LA County Suspends COVID-19 Testing Program at Home

With the highly contagious variant of Omicron fueling a surge in coronavirus cases – as well as the demand for testing – Los Angeles County’s health officials have suspended a home testing program for residents as they grapple with a buildup of kits.

The program delivered free home nasal swab tests to residents with COVID-19 symptoms or to those who had known exposure, according to the LA County Department of Health Services.

Health officials temporarily stopped the program on Wednesday, citing “a current backlog in the logistics of processing these kits,” the health department said in an email.

A limit of 4,000 home test kits per day has been put in place to ensure kits are sent, received and processed on time, ”the department said.

It’s not clear when the program will resume, but department officials said an announcement will be posted on the website as soon as it becomes available. Meanwhile, the health service said it would be announcing details on a new program next week.

The new program will allow LA Counties to pick up and drop off tests at designated locations, which will allow us to “increase capacity and continue to meet current demand,” a health service statement said.

Under the current program, Fulgent Genetics is shipping test kits along with a prepaid overnight shipping envelope to those who qualify through FedEx. Residents are instructed to take a sample from their nose, package it and either arrange for a FedEx pickup or drop it off at a laboratory. The results will be sent within 48 hours.

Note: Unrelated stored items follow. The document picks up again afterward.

-- ==== Sys2Proof/Word.lean ====
section
/-! DEFINITION. The machine's words: 32-bit registers (R12), 16-bit cell words (R5, R13), bytes, 36-bit fabric
addresses (R5). -/

namespace Sys2Proof

/-- A tile-level or cluster register (R12). -/
abbrev Word := BitVec 32
/-- A word of a Levain-16 cell (R13, R247). -/
abbrev Half := BitVec 16
/-- A byte of the fabric's memories (R5). -/
abbrev Byte := BitVec 8

end Sys2Proof
end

The original program was billed as a “holiday test” in the health service’s website address, and what started as a temporary service in 2020 was restarted over the past Christmas period to meet increasing demand, according to reports from KTLA-TV .

With the spread of Omicron, the demand for tests has increased.

The rush has resulted in a shortage of home tests, which has led some pharmacies and stores to limit the number of tests each customer can buy.

Long lines and frustration have also become normal at many test sites.

“Unfortunately, with the national shortage of COVID testing and the incredibly high demand for local testing, long waits are now common,” Terry Kanakri, a spokesman for the Kaiser Permanente region of Southern California, said in a recent statement.

In the past seven days, about 23% of the 464,849 tests done in Los Angeles County have returned positive results, according to The Times-Tracker.